Drawing of a mature tree with two thick long branches. On top it shows several leafless branches, and, on the bottom, the branches have several leaves. Behind the tree there is a tall tower with a pointy roof

Identification and Creation

Object Number
1957.100
People
Abraham Bloemaert, Dutch (Gorinchem, Netherlands 1566 - 1651 Utrecht, Netherlands)
Title
Study of a Tree
Classification
Drawings
Work Type
drawing
Date
c. 1644-1646
Culture
Dutch
Persistent Link
https://hvrd.art/o/297107

Physical Descriptions

Medium
Gray wash with black chalk and graphite, green and rose transparent watercolor, scraping and traces of white opaque watercolor on cream antique laid paper, toned with brown wash, framing lines in graphite and gray wash
Dimensions
16.3 x 26.9 cm (6 7/16 x 10 9/16 in.)
Inscriptions and Marks
  • watermark: Eagle with two heads, letter E and B on breast [similar to Heawood 1300, but with the additional letters; Amsterdam, 1644-6]

Provenance

Recorded Ownership History
[Robert M. Light & Co., Boston, Massachusetts], sold; to Fogg Art Museum, 1957.

Published Text

Catalogue
Drawings from the Age of Bruegel, Rubens, and Rembrandt: The Complete Collection Online
Authors
Multiple authors
Publisher
Harvard Art Museums (Cambridge, MA, 2017–)
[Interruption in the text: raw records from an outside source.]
/-- Load the tile elements from a list; at a fault the rest that a load writes are undefined (05 R139; 10 R239, R242). DEDUCED: the
elements before it in the order of the walk have landed (log 34). -/
def State.tldGo (s : State) (o : AOp) (key : Nat) : List Nat → Work
  | [] => .done s
  | k :: ks =>
    let ctl := nth o.ctl 0
    let pos := tilePos ctl (k / max (ctlCols ctl) 1) (k % max (ctlCols ctl) 1)
    let bits := encBits (ctlEnc ctl)
    if (o.elem k).dst.isNone then s.tldGo o key ks
    else
      match s.tldValue o k with
      | .ok t x =>
        let d := t.draw
        if o.raced then (d.2.tilePut key pos bits (Config.freeWord d.1 k).toNat).tldGo o key ks else (t.tilePut key pos bits x).tldGo o key ks
      | .miss a v => .miss a v false
      | .fault c x =>
        let d := s.draw
        .done ((((k :: ks).filter fun j => (o.elem j).dst.isSome).foldl (fun (s : State) j =>
          s.tilePut key (tilePos ctl (j / max (ctlCols ctl) 1) (j % max (ctlCols ctl) 1)) bits (Config.freeWord d.1 j).toNat) d.2).opFault o.id
            (o.memFault c x))

/-- The words of a tile that a load wrote whole are good again (12 R290). -/
def State.tldHeal (s : State) (o : AOp) (key : Nat) : State :=
  let ctl := nth o.ctl 0
  let bits := encBits (ctlEnc ctl)
  s.healTile key fun bitpos => (List.range o.count).any fun k =>
    let pos := tilePos ctl (k / max (ctlCols ctl) 1) (k % max (ctlCols ctl) 1)
    (o.elem k).dst.isSome && decide (pos ≤ bitpos && bitpos < pos + bits)

/-- TLD and TLDC (10 R239, R240). -/
def State.workTld (s : State) (o : AOp) : Work :=
  let key := tileKey o.block o.core (nth o.names 0)
  match s.tldGo o key (List.range o.count) with
  | .done t => .done ((t.tldHeal o key).spoilTile o key)
  | w => w

/-- Write the elements listed of a destination, undefined from the first fault on (05 R139), in the order of the list (DEDUCED: log
34). -/
def State.writeElems (s : State) (o : AOp) : List (Nat × Nat) → Work
  | [] => .done s
  | (k, x) :: ks =>
    match o.dstSpot k with
    | none => s.writeElems o ks
    | some p =>
      match s.writeSpot o p x with
      | .ok t _ => t.writeElems o ks
      | .miss a v => .miss a v true
      | .fault c a =>
        let d := s.draw
        .done ((((k, x) :: ks).foldl (fun (s : State) y =>
          match o.dstSpot y.1 with
          | none => s
          | some q => match s.writeSpot o q (Config.freeWord d.1 y.1).toNat with | .ok t _ => t | _ => s) d.2).opFault o.id (o.memFault c a))

/-- TST (10 R241). An uncorrectable word of the tile is reported before a fault of the destination (DEDUCED: log 37). -/
def State.workTst (s : State) (o : AOp) : Work :=
  let ctl := nth o.ctl 0
  let key := tileKey o.block o.core (nth o.names 0)
  let d := s.draw
  let m := s.opTile o key d.1
  let cols := max (ctlCols ctl) 1
  let bad (k : Nat) : Bool :=
    let pos := tilePos ctl (k / cols) (k % cols)
    !(s.badTile key (pos / 8) ((pos + encBits (ctlEnc ctl) + 7) / 8)).isEmpty
  let val (k : Nat) : Nat :=
    if o.raced || bad k then (Config.freeWord d.1 k).toNat else o.conv (ctlEnc ctl) o.dshape.enc (tileElem m ctl (k / cols) (k % cols)) none
  match d.2.writeElems o ((List.range o.count).map fun k => (k, val k)) with
  | .done t =>
    match s.badTile key 0 (rowSpan ctl (ctlRows ctl)).1 with
    | off :: _ => .done (t.opFault o.id (o.badRec off 1))
    | [] => .done t
  | w => w

/-- TZERO (10 R243). -/
def State.workTzero (s : State) (o : AOp) : Work :=
  let key := tileKey o.block o.core (nth o.names 0)
  .done ((s.tileFill key fun _ => 0).spoilTile o key)

/-- TMOV (10 R243). -/
def State.workTmov (s : State) (o : AOp) : Work :=
  let key := tileKey o.block o.core (nth o.names 0)
  let src := tileKey o.block o.core (nth o.names 1)
  let d := s.draw
  let m := s.opTile o src d.1
  let bad := s.badTile src 0 4096
  let b (i : Nat) : Byte :=
    if bad.contains (4096 * (src % 64) + i / 4 * 4) then Config.freeByte d.1 i else BitVec.ofNat 8 (m i)
  let t := (d.2.tileFill key b).spoilTile o key
  .done (match bad with | off :: _ => t.opFault o.id (o.badRec off 1) | [] => t)

/-- AZERO (10 R243): undefined where it races with a pair operation (10 R252). -/
def State.workAzero (s : State) (o : AOp) : Work :=
  let d := s.draw
  .done (d.2.fragPuts (fragKey o.block o.core (nth o.names 0)) ((grid 64 64).map fun p =>
    (p.1, p.2, if o.raced then Config.freeWord d.1 (64 * p.1 + p.2) else 0)))

/-- The indices of a codebook row walked through a bank: the entries used in order (10 R255, 12 R287). -/
def State.decodeRow (s : State) (o : AOp) (core bank : Nat) : Nat → List Nat → List Nat
  | _, [] => []
  | st, c :: cs =>
    let i := (st + c) % 512
    i :: s.decodeRow o core bank (fld (s.bankWord o.block core bank i) 16 9) cs

/-- The values of a row of an operand tile (10 R249, R255). -/
def State.rowVals (s : State) (o : AOp) (core : Nat) (m : Bytes) (ctl i : Nat) : List XR :=
  let enc := ctlEnc ctl
  let raw := (List.range (ctlCols ctl)).map fun j => tileElem m ctl i j
  if isCbEnc enc then (s.decodeRow o core (ctlDtb ctl) (ctlState0 ctl) raw).map fun e => bf16Val (s.bankWord o.block core (ctlDtb ctl) e)
  else raw.map (decodeEl enc)

/-- An uncorrectable word that reading a row meets: in the tile, or in the bank that decodes it (12 R290). -/
def State.rowBad (s : State) (o : AOp) (core tile : Nat) (m : Bytes) (ctl i : Nat) : Option (Nat × Nat) :=
  if s.badWords.isEmpty then none
  else
    let key := tileKey o.block core tile
    let sp := rowSpan ctl i
    match s.badTile key sp.1 sp.2 with
    | off :: _ => some (off, 1)
    | [] =>
      if isCbEnc (ctlEnc ctl) then
        let b := ctlDtb ctl
        let used := s.decodeRow o core b (ctlState0 ctl) ((List.range (ctlCols ctl)).map fun j => tileElem m ctl i j)
        (used.find? fun e => s.badWords.contains (5, (place o.block core * 2 + b) * 512 + e)).map fun e => (4 * e, 3)
      else none

/-- Does element (i, j) of an operand tile depend on an uncorrectable word: one of its own bits, or what decodes its row up to it
(12 R287, R290)? -/
def State.elemBad (s : State) (o : AOp) (core tile : Nat) (m : Bytes) (ctl i j : Nat) : Bool :=
  if s.badWords.isEmpty then false
  else
    let key := tileKey o.block core tile
    let cb := isCbEnc (ctlEnc ctl)
    let from_ := tilePos ctl i (if cb then 0 else j)
    let end_ := tilePos ctl i j + encBits (ctlEnc ctl)
    !(s.badTile key (from_ / 8) ((end_ + 7) / 8)).isEmpty ||
      (cb &&
        (s.decodeRow o core (ctlDtb ctl) (ctlState0 ctl) ((List.range (j + 1)).map fun k => tileElem m ctl i k)).any fun e =>
          s.badWords.contains (5, (place o.block core * 2 + ctlDtb ctl) * 512 + e))

/-- The exact sum of the products of two lists (07 R172). -/
def dotSum (a b : List XR) : XR := XR.sum 0 (List.zipWith XR.mul a b)

/-- Elements of a K-step (07 R172, R173; 10 R248). -/
def kStep (ea eb : Nat) : Nat :=
  let wide (e : Nat) : Bool := e == encFp16 || e == encBf16 || isCbEnc e
  if wide ea || wide eb then 32 else 64

/-- One element of an FP product: K-steps in order, one rounding each (07 R170, R172; 10 R249). `blk` is the block size and
`sa`, `sb` the scales where it is scaled. -/
def mmaFp (step : Nat) (blk : Nat) (a b : List XR) (sa sb : Nat → Nat) (scaled : Bool) (acc : W32) : W32 :=
  (List.range (ceilDiv a.length step)).foldl (fun (acc : W32) t =>
    let lo := t * step
    let n := min step (a.length - lo)
    let part (l : List XR) (from_ cnt : Nat) : List XR := (l.drop from_).take cnt
    let terms : List XR :=
      if scaled then
        (List.range (n / blk)).map fun i =>
          scaleBlock (dotSum (part a (lo + i * blk) blk) (part b (lo + i * blk) blk)) (sa (lo / blk + i)) (sb (lo / blk + i))
      else List.zipWith XR.mul (part a lo n) (part b lo n)
    BitVec.ofNat 32 (roundTo encFp32 (XR.sum 0 (fp32Val acc :: terms)) 0 false false)) acc

/-- The integer an exact integer value is. -/
def XR.toInt : XR → Int
  | .fin s n _ => if s then -(n : Int) else n
  | _ => 0

/-- One element of an integer product (07 R173). -/
def mmaInt (sat : Bool) (a b : List XR) (acc : W32) : W32 :=
  (List.range (ceilDiv a.length 64)).foldl (fun (acc : W32) t =>
    let part (l : List XR) : List XR := (l.drop (64 * t)).take 64
    let x := acc.toInt + (List.zipWith (fun (x y : XR) => x.toInt * y.toInt) (part a) (part b)).foldl (· + ·) 0
    if sat then satS32 x else BitVec.ofInt 32 x) acc

/-- M, N and K of a matrix operation (10 R248). -/
def AOp.dimM (o : AOp) : Nat := ctlRows (nth o.ctl 0)
def AOp.dimN (o : AOp) : Nat := if o.trn then ctlCols (nth o.ctl 1) else ctlRows (nth o.ctl 1)
def AOp.dimK (o : AOp) : Nat := ctlCols (nth o.ctl 0)

/-- Is the operation scaled: MMAS, or MMAP.S (10 R247, R251)? -/
def AOp.scaled (o : AOp) : Bool := o.kind == .mmas || (o.kind == .mmap && o.flag 11)

/-- Column n of B, from its rows (10 R248). -/
def AOp.colB (o : AOp) (rows : List (List XR)) (n : Nat) : List XR :=
  if o.trn then rows.map fun r => (r[n]?).getD XR.nan else (rows[n]?).getD []

/-- One core's half of a matrix operation: its own tile A and fragment, the leader's tile B (10 R249-R251; 12 R286, R290). -/
def State.mmaHalf (s : State) (o : AOp) (core ctlA : Nat) : State :=
  let d := s.draw
  let tA := s.opTile o (tileKey o.block core (nth o.names 1)) d.1
  let tB := s.opTile o (tileKey o.block o.core (nth o.names 2)) (d.1 + 1)
  let ctlB := nth o.ctl 1
  let rowsB := ctlRows ctlB
  let A := (List.range o.dimM).map fun m => s.rowVals o core tA ctlA m
  let B := (List.range rowsB).map fun r => s.rowVals o o.core tB ctlB r
  let badA := (List.range o.dimM).map fun m => s.rowBad o core (nth o.names 1) tA ctlA m
  let badB := (List.range rowsB).map fun r => s.rowBad o o.core (nth o.names 2) tB ctlB r
  let key := fragKey o.block core (nth o.names 0)
  let badD (m n : Nat) : Bool := !o.flag 0 && s.badWords.contains (4, key * 4096 + 64 * m + n)
  let badCol (n : Nat) : Bool :=
    if o.trn then (List.range rowsB).any fun r => s.elemBad o o.core (nth o.names 2) tB ctlB r n else ((badB[n]?).getD none).isSome
  let spoilt (m n : Nat) : Bool := o.raced || ((badA[m]?).getD none).isSome || badD m n || badCol n
  let q := slotBlk o.slotDesc
  let Q := o.dimK / q
  let sa (m i : Nat) : Nat := s.spdRead o.block core (o.arg 0 + 2 * (m * Q + i)) 2
  let sb (n i : Nat) : Nat := s.spdRead o.block o.core (o.arg 1 + 2 * (n * Q + i)) 2
  let isInt := isIntEnc (ctlEnc ctlA)
  let val (m n : Nat) : W32 :=
    let acc : W32 := if o.flag 0 then 0 else s.fragWord key m n
    let a := (A[m]?).getD []
    let b := o.colB B n
    if spoilt m n then Config.freeWord d.1 (64 * m + n)
    else if isInt then mmaInt o.sat a b acc
    else mmaFp (kStep (ctlEnc ctlA) (ctlEnc ctlB)) q a b (sa m) (sb n) o.scaled acc
  let t := ({ d.2 with fresh := d.2.fresh + 1 }).fragPuts key ((grid o.dimM o.dimN).map fun (p : Nat × Nat) => (p.1, p.2, val p.1 p.2))
  let bad : Option TrapRec :=
    match badA.findSome? id with
    | some (off, k) => some (o.badRec off k)
    | none =>
      match badB.findSome? id with
      | some (off, k) => some (o.badRec off k)
      | none =>
        ((grid o.dimM o.dimN).find? fun (p : Nat × Nat) => badD p.1 p.2).map fun p =>
          o.badRec (16384 * nth o.names 0 + 256 * p.1 + 4 * p.2) 2
  match bad with
  | some r => if (t.opOf o.id).any (·.fault.isSome) then t else t.opFault o.id r
  | none => t

/-- MMA, MMAS and MMAP; the follower's half needs a tile A of the same shape (10 R251), which is reported before an uncorrectable
word (DEDUCED: log 37). -/
def State.workMma (s : State) (o : AOp) : Work :=
  let lead := s.mmaHalf o o.core (nth o.ctl 0)
  if o.kind != .mmap then .done lead
  else if fld o.fctl 0 28 = fld (nth o.ctl 0) 0 28 then .done (lead.mmaHalf o (o.core + 1) o.fctl)
  else .done (lead.opFault o.id ⟨cEngine, 0, 1, 0⟩)

/-- MDTAB (10 R254). -/
def State.workMdtab (s : State) (o : AOp) : Work :=
  let n := o.arg 1
  let d := s.draw
  let ws := (List.range n).map fun i =>
    if o.raced then (Config.freeWord d.1 i).toNat % 2 ^ 25 else s.spdRead o.block o.core (o.arg 0 + 4 * i) 4
  match (ws.zipIdx).find? fun w => w.1 / 2 ^ 25 ≠ 0 with
  | some w => .done (s.opFault o.id ⟨cEngine, 0, w.2, 0⟩)
  | none =>
    let base := (place o.block o.core * 2 + (o.flag 0).toNat) * 512
    .done { d.2 with
      banks := (ws.zipIdx).foldl (fun m w => SMap.set m (base + w.2) (BitVec.ofNat 32 w.1)) s.banks
      badWords := s.badWords.filter fun w => !(w.1 == 5 && decide (base ≤ w.2 && w.2 < base + n)) }
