/-! ## Floating point -/

/-- The FP32 instructions write each active lane's result: the exact result of the modified, flushed sources, rounded once; FMIN,
FMAX and FCMP compare; the I forms take IMM32 as an FP32 pattern and act on the lanes of the execution mask; the packed-pair
instructions apply the operation to each half in the half's own format (02 R69, R71, R73, R75). -/
def Obligations.FpArithmetic : Prop :=
  (∀ (f : RF) (s : State) (rm : Nat) (a b c : Nat → XR), rm = s.rmOf f.sub.val → a = (fun l => fp32Val (s.fpA f l)) →
     b = (fun l => fp32Val (s.fpB f l)) → c = (fun l => fp32Val (s.fpC f l)) →
     Completes s (exec (.fadd f) s) (s.wrLanes f.dst (s.active f.all) fun l => s.fpOut rm (RF.sat f) (XR.add rm (a l) (b l))) ∧
     Completes s (exec (.fsub f) s) (s.wrLanes f.dst (s.active f.all) fun l => s.fpOut rm (RF.sat f) (XR.add rm (a l) (b l).neg)) ∧
     Completes s (exec (.fmul f) s) (s.wrLanes f.dst (s.active f.all) fun l => s.fpOut rm (RF.sat f) (XR.mul (a l) (b l))) ∧
     Completes s (exec (.ffma f) s) (s.wrLanes f.dst (s.active f.all) fun l => s.fpOut rm (RF.sat f) (XR.fma rm (a l) (b l) (c l))) ∧
     Completes s (exec (.fmin f) s)
       (s.wrLanes f.dst (s.active f.all) fun l => satF32 (RF.sat f) (fmin32 false (s.fpA f l) (s.fpB f l))) ∧
     Completes s (exec (.fmax f) s)
       (s.wrLanes f.dst (s.active f.all) fun l => satF32 (RF.sat f) (fmin32 true (s.fpA f l) (s.fpB f l))) ∧
     Completes s (exec (.fcmp f) s) (s.wrFlags f.dst (s.active f.all) fun l => fcond f.sub.val (a l) (b l))) ∧
  (∀ (f : IF) (s : State) (rm : Nat) (a : Nat → W32) (b : W32), rm = s.rmOf f.subh.val →
     a = (fun l => flushIn s.cw.ftz (s.rdL f.a l)) → b = flushIn s.cw.ftz f.imm →
     Completes s (exec (.faddI f) s)
       (s.wrLanes f.dst (s.active false) fun l => s.fpOut rm false (XR.add rm (fp32Val (a l)) (fp32Val b))) ∧
     Completes s (exec (.fsubI f) s)
       (s.wrLanes f.dst (s.active false) fun l => s.fpOut rm false (XR.add rm (fp32Val (a l)) (fp32Val b).neg)) ∧
     Completes s (exec (.fmulI f) s)
       (s.wrLanes f.dst (s.active false) fun l => s.fpOut rm false (XR.mul (fp32Val (a l)) (fp32Val b))) ∧
     Completes s (exec (.fminI f) s) (s.wrLanes f.dst (s.active false) fun l => fmin32 false (a l) b) ∧
     Completes s (exec (.fmaxI f) s) (s.wrLanes f.dst (s.active false) fun l => fmin32 true (a l) b) ∧
     Completes s (exec (.fcmpI f) s) (s.wrFlags f.dst (s.active false) fun l => fcond f.subh.val (fp32Val (a l)) (fp32Val b))) ∧
  (PackedR .faddH2 fmtFp16 (fun rm a b _ => XR.add rm a b) ∧ PackedR .faddB2 fmtBf16 (fun rm a b _ => XR.add rm a b) ∧
   PackedR .fsubH2 fmtFp16 (fun rm a b _ => XR.add rm a b.neg) ∧ PackedR .fsubB2 fmtBf16 (fun rm a b _ => XR.add rm a b.neg) ∧
   PackedR .fmulH2 fmtFp16 (fun _ a b _ => XR.mul a b) ∧ PackedR .fmulB2 fmtBf16 (fun _ a b _ => XR.mul a b) ∧
   PackedR .ffmaH2 fmtFp16 (fun rm a b c => XR.fma rm a b c) ∧ PackedR .ffmaB2 fmtBf16 (fun rm a b c => XR.fma rm a b c) ∧
   PackedLesser .fminH2 fmtFp16 false ∧ PackedLesser .fminB2 fmtBf16 false ∧
   PackedLesser .fmaxH2 fmtFp16 true ∧ PackedLesser .fmaxB2 fmtBf16 true)

/-- The fixed-function instructions, FRND and FCVT: FRCP, FSQRT and FRND round under SUB; FRSQ, FEXP2, FLOG2, FSIN and FCOS are
rounded under RNE whatever SUB holds (02 R70, R72). That the functions the model computes for FEXP2, FLOG2, FSIN and FCOS are the
correctly rounded ones is the model's reading (log 19). -/
def Obligations.FixedFunctionResults : Prop :=
  ∀ (f : RF) (s : State) (rm : Nat) (a : Nat → XR), rm = s.rmOf f.sub.val → a = (fun l => fp32Val (s.fpA f l)) →
    Completes s (exec (.frcp f) s) (s.wrLanes f.dst (s.active f.all) fun l => s.fpOut rm (RF.sat f) (a l).recip) ∧
    Completes s (exec (.fsqrt f) s) (s.wrLanes f.dst (s.active f.all) fun l => s.fpOut rm (RF.sat f) (a l).sqrt) ∧
    Completes s (exec (.frnd f) s) (s.wrLanes f.dst (s.active f.all) fun l => s.fpOut rm (RF.sat f) (XR.integral rm (a l))) ∧
    Completes s (exec (.frsq f) s)
      (s.wrLanes f.dst (s.active f.all) fun l => s.fixedOut f (roundFp fmtFp32 0 false false (a l).rsqrt)) ∧
    Completes s (exec (.fexp2 f) s) (s.wrLanes f.dst (s.active f.all) fun l => s.fixedOut f (fexp2 (a l))) ∧
    Completes s (exec (.flog2 f) s) (s.wrLanes f.dst (s.active f.all) fun l => s.fixedOut f (flog2 (a l))) ∧
    Completes s (exec (.fsin f) s) (s.wrLanes f.dst (s.active f.all) fun l => s.fixedOut f (fsin (a l))) ∧
    Completes s (exec (.fcos f) s) (s.wrLanes f.dst (s.active f.all) fun l => s.fixedOut f (fcos (a l))) ∧
    Completes s (exec (.fcvt f) s) (s.wrLanes f.dst (s.active f.all) fun l => s.fcvt f l)

/-- The dot products: the exact sum of the products and c, wrapped or clamped for integers, rounded once under WSR.RM for floating
point (02 R76); VPK inserts the narrowed element at its position and VUPK widens it exactly, where the slot's encoding is one they
accept, else they take the unsupported-format trap (02 R77). -/
def Obligations.DotsAndPacks : Prop :=
  ∀ (f : RF) (s : State) (dot : (W32 → W32 → W32 → W32) → State),
    (dot = fun g => s.wrLanes f.dst (s.active f.all) fun l => g (s.rdL f.a l) (s.rdL f.b l) (s.rdL f.c l)) →
    (f.sub.val = 0 → Completes s (exec (.vdot4 f) s) (dot (dotInt 4 8 encInt8 encInt8 (RF.sat f)))) ∧
    (f.sub.val = 1 → Completes s (exec (.vdot4 f) s) (dot (dotInt 4 8 encUint8 encUint8 (RF.sat f)))) ∧
    (f.sub.val = 2 → Completes s (exec (.vdot4 f) s) (dot (dotInt 4 8 encUint8 encInt8 (RF.sat f)))) ∧
    (f.sub.val = 3 → Completes s (exec (.vdot4 f) s) (dot (s.dotFp 4 8 encE4m3 encE4m3))) ∧
    (f.sub.val = 4 → Completes s (exec (.vdot4 f) s) (dot (s.dotFp 4 8 encE5m2 encE5m2))) ∧
    (f.sub.val = 5 → Completes s (exec (.vdot4 f) s) (dot (s.dotFp 4 8 encE4m3 encE5m2))) ∧
    (f.sub.val = 6 → Completes s (exec (.vdot4 f) s) (dot (s.dotFp 4 8 encE5m2 encE4m3))) ∧
    (f.sub.val = 0 → Completes s (exec (.vdot8 f) s) (dot (dotInt 8 4 encInt4 encInt4 (RF.sat f)))) ∧
    (f.sub.val = 1 → Completes s (exec (.vdot8 f) s) (dot (s.dotFp 8 4 encE2m1 encE2m1))) ∧
    (∀ d k, d = s.slotDesc f.fslot.val → k = f.sub.val % 8 →
      (pkOk (slotEnc d) k = true → s.cw.poison = [] →
        Completes s (exec (.vpk f) s) (s.wrLanes f.dst (s.active f.all) fun l => s.vpkVal f d k l) ∧
        Completes s (exec (.vupk f) s) (s.wrLanes f.dst (s.active f.all) fun l =>
          roundF32 0 false (decodeEl (slotEnc d) (elemN (pkBits (slotEnc d)) k (s.rdL f.a l))))) ∧
      (pkOk (slotEnc d) k = false →
        exec (.vpk f) s = .next (s.trap ⟨0x15, 0, f.fslot.val, maskOfList (s.active f.all)⟩ s.cw.pa.here s.cw.pa.slot) ∧
        exec (.vupk f) s = .next (s.trap ⟨0x15, 0, f.fslot.val, maskOfList (s.active f.all)⟩ s.cw.pa.here s.cw.pa.slot)))
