-- ==== Sys2Proof/Laws/PerInstr.lean ====
section
/-! SUPPORT. The family Parts: the opcode and the fields that the encoder takes from an instruction are those from which the decoder
builds it again (01 R26-R37). One lemma for each constructor. -/

namespace Sys2Proof.Laws.Parts

open Sys2Proof (Instr RF IF MF BF AF Fmt instrOf)
open Sys2Proof.Machine (partsOf)

/-- The decoder builds the instruction from the encoder's opcode and fields; an event has none. -/
def Statement (i : Instr) : Prop := ∀ p : Nat × Fmt, partsOf i = some p → instrOf p.1 p.2 = some i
Entry by Austeja Mackelaite, completed February 22, 2021:

The study of landscape was central to Bloemaert’s artistic practice from the beginning of his career.1 In addition to depicting dilapidated sheds, humble dovecotes, and rustic village roads, he was one of the first Dutch artists to produce studies of individual trees.2 An example of the artist’s uncompromising commitment to the depiction of landscape, observed naer het leven (“from life”), and his ability to capture picturesque qualities of natural forms, this sheet belongs to a group of more than 30 extant drawings featuring independent trees or tree clusters.3

Bloemaert was particularly attracted to contorted, irregularly shaped trees.4 Characterized by its roughly textured bifurcated trunk and a delicate web of wispy branches, the charismatic tree in the Harvard drawing extends horizontally across the sheet, almost filling the entire pictorial space. Although the tree has been previously described as pollarded—that is, pruned at the top in order to promote the growth of dense foliage— the absence of pruning cuts makes it unlikely. Instead, the drawing probably shows an ancient tree undergoing the process of retrenchment, when in the face of reducing nutrient and water supply, the tree naturally reduces its crown size and leaf area.5

While Bloemaert’s tree studies vary in size, degree of completion, and compositional arrangements, virtually all are produced using a combination of black chalk with pen and brown ink, with further addition of either watercolor or brown washes. It has been assumed that Bloemaert, who probably studied trees in the countryside around Utrecht, would have produced the initial sketch, usually in black chalk, in situ, and then used wet media to finish the composition in his studio.6 The Harvard drawing offers a rare instance in which the artist chose to omit the pen and ink campaign. In this technically sophisticated drawing, Bloemaert layered gray, rose, and green washes over a soft underdrawing in graphite and black chalk, and then used the same dry media to accent and reinforce parts of the composition. Some of the highlights on the left fork of the trunk were produced by scraping.7

It has been suggested that the specimen in the Harvard drawing served as the model for trees depicted in the background of Bloemaert’s painted Landscape with Mercury and Argus and in an etching by the artist’s son Frederick that reproduced a drawing by Bloemaert.8 While the trees included in those works are similarly bifurcated, their overall shapes differ significantly from the tree in the Harvard sheet, and as suggested by Jaap Bolten, are closer—though still not identical—to the specimen in a drawing in Munich.9 Bolten dates all Bloemaert’s tree drawings to the early period of the artist’s career, but the Harvard sheet belongs to a small group of related studies that bear the watermark of the double-headed eagle, similar to Heawoood 1300, which is associated with Amsterdam papers used in publications or documents with dates between 1644 and 1646.10 Considering differences in technique between this drawing and other studies by the artist, as well as the overall painterly character of the sheet, it is possible that the work dates to this later period.

Notes

1 See the catalogue entry for Bloemaert’s Dilapidated Farmhouse (1999.130) in William W. Robinson with Susan Anderson, Drawings from the Age of Bruegel, Rubens, and Rembrandt: Highlights from the Collection of the Harvard Art Museums (Cambridge, Mass.: Harvard Art Museums, 2016), pp. 49–51. For the discussion of the so-called Berlin Album, which includes some of the earliest landscape studies by Bloemaert, see Jaap Bolten, “The Beginnings of Abraham Bloemaert’s Artistic Career,” Master Drawings 36 (1) (1998): 17–25.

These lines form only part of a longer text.